AR vs VR | Spelling Out the Differences and Similarities
In This Article:
- What Is Virtual Reality (VR)?
- What Is Augmented Reality (AR)?
- AR vs VR: How Do Virtual And Augmented Reality Differ?
- Where Are We with Mainstream Adoption of These Technologies?
- What Other Similar Technologies Exist?
What Is Virtual Reality (VR)?
To help us answer the questions surrounding AR vs VR, let’s define both, starting with VR.
VR stands for virtual reality. This tech began in the late nineteenth century. The concept is simple: it replaces the user’s world with a digital one of their choosing.
In the VR technology, sensors within the equipment send signals to your brain, altering your perception of what you see and adding to the experience of existing in that world. You feel as though you’re moving around and interacting with the virtual objects inside the simulated environment.
Users wear a virtual reality headset or a head-mounted display made up of one or two computer screens to fully immerse themselves in the experience. Some types of setups are basic. They include using anything from complex VR goggles to simple cardboard holding a smartphone.
What Is Augmented Reality (AR)?
Devices using augmented reality layer digital items on top of elements from the real world. The AR technology allows you add to or change your perception of the world in real-time while easily distinguishing virtual items from existing ones.
AR devices consume less power than VR equipment since you’re only adding computer elements instead of creating an entirely digital world.
The most popular use of AR to date was with the Pokémon Go game made available by Nintendo in 2016. With the mobile AR, users spend their time chasing digital Pokémon only viewable by downloading the app onto mobile devices.
AR vs VR: How Do Virtual And Augmented Reality Differ?
When it comes to AR vs VR, there are a lot of differences.
VR provides users with a fully digital environment with no elements from reality. AR, meanwhile, enhances what you see by adding computer-generated images to the view using different devices.
VR requires wearing a VR headset or other seemingly cumbersome gear to create a truly immersive experience. Some applications need additional equipment as well, such as a handheld controller to gain the full benefit of the experience.
VR devices must also mitigate issues with light bleeding and mobility while remaining fully immersed in a virtual environment. Picking up objects without being able to feel them often proves to be disorienting for users, for example.
AR, in contrast, only requires you to have some sort of smart device to enjoy the experience. The Snapchat app is a type of AR that places digital images over your own face to share with other people.
Other apps such as Layar pull up pieces of information about places you’re currently visiting or help you find ATMs, restaurants, or other points of interest.
Where Are We with Mainstream Adoption of These Technologies?
More large companies are investing in making their technology compatible with VR experiences. YouTube, for example, provides a way for users to connect their gear and see videos from a 360-degree perspective.

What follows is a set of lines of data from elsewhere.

-- ==== Sys2Proof/Tests/Slice0.lean ====
section
/-! SUPPORT. Tests: ill-formed terms are refused, the CRC gives its published check value, small steps
answer what the rules say, and for every statement with hypotheses a named theorem shows a state and operands
that meet them. -/

namespace Sys2Proof.Tests

open Sys2Proof Sys2Proof.Machine

/-! ### A small plant: eight carriers of 32 counts, one chute with two eyes, two sensors, one drive -/

/-- A geometry with L = 256. -/
def geo : Geometry :=
  { carriers := some 8, pitch := some 32, home := some 10, eye := some 3, revAllow := 2, homeTol := 4
    pitchTol := 2, vMin := 1, smooth := 3, setup := 64 }

/-- An eye of chute 0 on input point `pt`. -/
def eye (pt : Nat) : SensorDef :=
  { input := pt, blockedHigh := true, mode := .attached, coord := 0, tol := 0, depart := 0, attachedTo := some 0 }

/-- Chute 0. -/
def chute : ChuteDef :=
  { coord := 200, discharge := 40, activeHigh := true, entryEye := 1, fullEye := some 2, latency := 0
    pulse := 10, winOpen := 0, winClose := 100, clearLimit := 100, companions := [5] }

/-- A sensor of its own on input point `pt`. -/
def gauge (mode : Mode) (pt : Nat) : SensorDef :=
  { input := pt, blockedHigh := true, mode := mode, coord := 5, tol := 4, depart := 30, attachedTo := none }

/-- Drive 5. -/
def drive : DriveDef :=
  { run := 41, reverse := some 42, activeHigh := true, tach := 1, current := some 2, accel := 10, hold := 10
    stop := 10, rest := 0, bandMin := 50, bandMax := 60, limit := 100, filter := 1, companions := [] }

/-- The definitions of elements 0 to 5. -/
def definitions : List Definition :=
  [.chute chute, .sensor (eye 0), .sensor (eye 1), .sensor (gauge .carrier 2), .sensor (gauge .article 3),
    .drive drive]

/-- The six records, each in state `st` with holder `h`. -/
def records (st : ElState) (h : Holder) : Table Element :=
  definitions.zipIdx.map fun d => (d.2, { definition := d.1, state := st, holder := h })

/-- The plant at rest: homed, moving, ring GOOD, every element UNPROVEN, no proof. -/
def plant : State :=
  { tracker := { active := geo, state := .tracking, pos := 20, travel := 5000, speed := 256, moving := true }
    ring := { state := .good }
    table := { records := records .unproven .none }
    engine := { ring := .good, track := .tracking, moving := true } }

/-- The plant with every element in state `st` with holder `h`, the layout fixed. -/
def plantIn (st : ElState) (h : Holder) : State :=
  { plant with table := { records := records st h, layoutFixed := true } }

/-- The plant before its first home. -/
def unhomed : State :=
  { plant with
    tracker := { plant.tracker with state := .unhomed }, engine := { plant.engine with track := .unhomed } }

/-- A proof of chute 0, PAUSED. -/
def chuteProof : Context :=
  { state := .paused, element := 0, kind := .chute, claim := [(0, .unproven), (1, .unproven), (2, .unproven)]
    companions := [5], k := 1, tLim := 3, articles := [2] }

/-- A proof of sensor 3, PAUSED. -/
def sensorProof : Context :=
  { state := .paused, element := 3, kind := .sensor, mode := some .carrier, claim := [(3, .unproven)], k := 1
    tLim := 3 }

/-- A proof of sensor 4 with carrier 2, PAUSED. -/
def articleProof : Context :=
  { sensorProof with element := 4, mode := some .article, claim := [(4, .unproven)], articles := [2] }

/-- A proof of drive 5, PAUSED. -/
def driveProof : Context :=
  { state := .paused, element := 5, kind := .drive, claim := [(5, .unproven)], k := 1, tLim := 3 }

/-- The plant with context 3 as given. -/
def proving (x : Context) : State := plant.setCtx 3 x

/-- A cue of context 3 on output point 40. -/
def cueAt (due : Int) (aimed : Bool) : Cue :=
  { ctx := 3, element := 0, due := due, point := 40, activeHigh := true, width := 10, carrier := 1, lead := 20
    retries := 0, aimed := aimed }

/-- An entry of context 3 on input point 0 whose open is 5000 and whose close is `close`. -/
def entry0 (kind : ExpKind) (role : Role) (ph : WinPhase) (close : Int) : Entry :=
  { num := 7, ctx := 3, point := 0, kind := kind, level := true, base := .travel, guardAt := 4990, openAt := 5000
    closeAt := close, nominal := 5000, phase := ph, role := role }

/-- The plant with Machine Stop asserted. -/
def stopped : State := { plant with engine := { plant.engine with stop := true } }

/-- The state that a command leaves. -/
def after (s : State) (c : Instr) : State := match exec c s with | .next t => t | _ => s

/-! ### Well-formedness refuses ill-formed terms -/

theorem test_field_too_wide : (Instr.lockOut .sta 0 65536).wf = false := by decide
theorem test_byte_too_wide : (Instr.abortProof .sta 0 256).wf = false := by decide
theorem test_mask_too_wide : (Instr.amendElement .sta 0 1 (2 ^ 32) (List.replicate 36 0)).wf = false := by
  decide
theorem test_block_too_short : (Instr.defineElement .sta 0 1 .chute []).wf = false := by decide
theorem test_geometry_too_wide :
    (Instr.setGeometry .sta 0
      { carriers := 8, pitch := 65536, home := 0, eye := 0, revAllow := 0, homeTol := 0, pitchTol := 1, vMin := 0
        smooth := 0, setup := 16 }).wf = false := by decide
/-- R191: a body of 248 bytes holds 120 carriers of Order Proof (6 bytes before the count) and 123 of Add Articles
(1 byte before it). -/
theorem test_list_too_long :
    [123, 124].map (fun n => (Instr.addArticles .sta 0 1 (List.replicate n 0)).wf) = [true, false]
      ∧ [120, 121].map (fun n =>
        (Instr.orderProof .sta 0
          { element := 0, k := 1, tLim := 3, notice := false, reverse := false
            articles := List.replicate n 0 }).wf) = [true, false] := by
  decide +kernel
/-- R191: the longest Add Articles, with 123 carriers, is decoded as the order it spells. -/
theorem test_longest_list :
    decodeOrder .sta { kind := 0x07, tag := 9, body := 5 :: 123 :: List.replicate 246 0 } =
      some (.addArticles .sta 9 5 (List.replicate 123 0)) := by
  decide +kernel
theorem test_list_entry_too_wide : (Instr.addArticles .sta 0 1 [65536]).wf = false := by decide
theorem test_proof_too_wide :
    (Instr.orderProof .sta 0
      { element := 0, k := 256, tLim := 3, notice := false, reverse := false, articles := [] }).wf = false := by
  decide
theorem test_ring_frame_too_short :
    (Instr.scannerFrame { count := 2, seq := 0, slots := [], crc := 0 }).wf = false := by decide
theorem test_body_too_long :
    (Instr.badOrder .sta { kind := 0, tag := 0, body := List.replicate 249 0 }).wf = false := by
  decide +kernel
theorem test_frame_too_long : (Instr.receiveGap .sta (List.replicate 255 0)).wf = false := by
  decide +kernel
theorem test_empty_transfer : (Instr.lineTransferDropped []).wf = false := by decide
theorem test_no_clock : (Instr.readTransfer 0).wf = false := by decide
theorem test_samples_missing : (Instr.currentScan []).wf = false := by decide
theorem test_order_well_formed : (Instr.setRingRole .sta 0 .origin 64 2000).wf = true := by decide

/-! ### Bytes, CRC and codes -/

/-- The CRC of the nine characters 123456789 is 0x29B1 (the published check value of this CRC-16). -/
theorem test_crc_check : crc16 [0x31, 0x32, 0x33, 0x34, 0x35, 0x36, 0x37, 0x38, 0x39] = 0x29B1#16 := by
  decide +kernel
theorem test_high_byte_first : be 3 0x010203 = [1, 2, 3] := by decide

theorem test_plant_canonical : plant.canonical = true := by decide
theorem test_proof_canonical : (proving chuteProof).canonical = true := by decide
theorem test_plant_in_range : plant.inRange = true := by decide

/-! ### Witnesses: the step, the resets, the invariants -/

theorem witness_StepRunsTheFrontCommand :
    ({ plant with pending := [.forwardCount, .homePulse] } : State).pending = .forwardCount :: [.homePulse] := rfl

theorem witness_TimePassesOnIdleStepsAlone :
    ({ plant with time := 2 ^ 48 - 1 } : State).pending = [] ∧ isReset .forwardCount = false
      ∧ exec .forwardCount plant = .next (after plant .forwardCount) := ⟨rfl, rfl, rfl⟩

theorem witness_TravelMovesByForwardCounts :
    isReset .homePulse = false ∧ Instr.homePulse ≠ .forwardCount
      ∧ exec .homePulse plant = .next (after plant .homePulse) := ⟨rfl, by decide, rfl⟩

/-- The pins of a reset with one strap each way. -/
def pins : ResetPins := { strapA := .heldLow, strapB := .heldHigh, machineStop := true, encA := true, encB := false }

The Oculus Rift and Google Cardboard allow you to visit places without actually setting foot in them. Imagine climbing Mount Everest or viewing an erupting volcano in Hawaii up close.
AR appears to be making more headway into the mainstream due to the lower costs of creating the apps. Google now provides updates to its previously abandoned Google Glass technology, which lets users put on glasses to pick up on digital enhancements instead of using a handheld device.
Adoption of VR at the moment is still limited for the most part to enthusiasts of the technology. Inventors continue to look for ways to make VR content more suitable for a lot of practical applications and make it more mainstream.
The adoption of 5G connectivity should help improve the outlook for both VR and AR. It reduces issues with lagging images often plaguing these technologies. It also does a lot to enhance the handling of high user traffic and network efficiency.
Large corporations and independent developers continue making investments to make these techs commercial. The market is projected to be worth nearly $27 billion dollars by the year 2022. The pace of advancing technology and improved network speeds should help push these apps even more into the lives of regular people.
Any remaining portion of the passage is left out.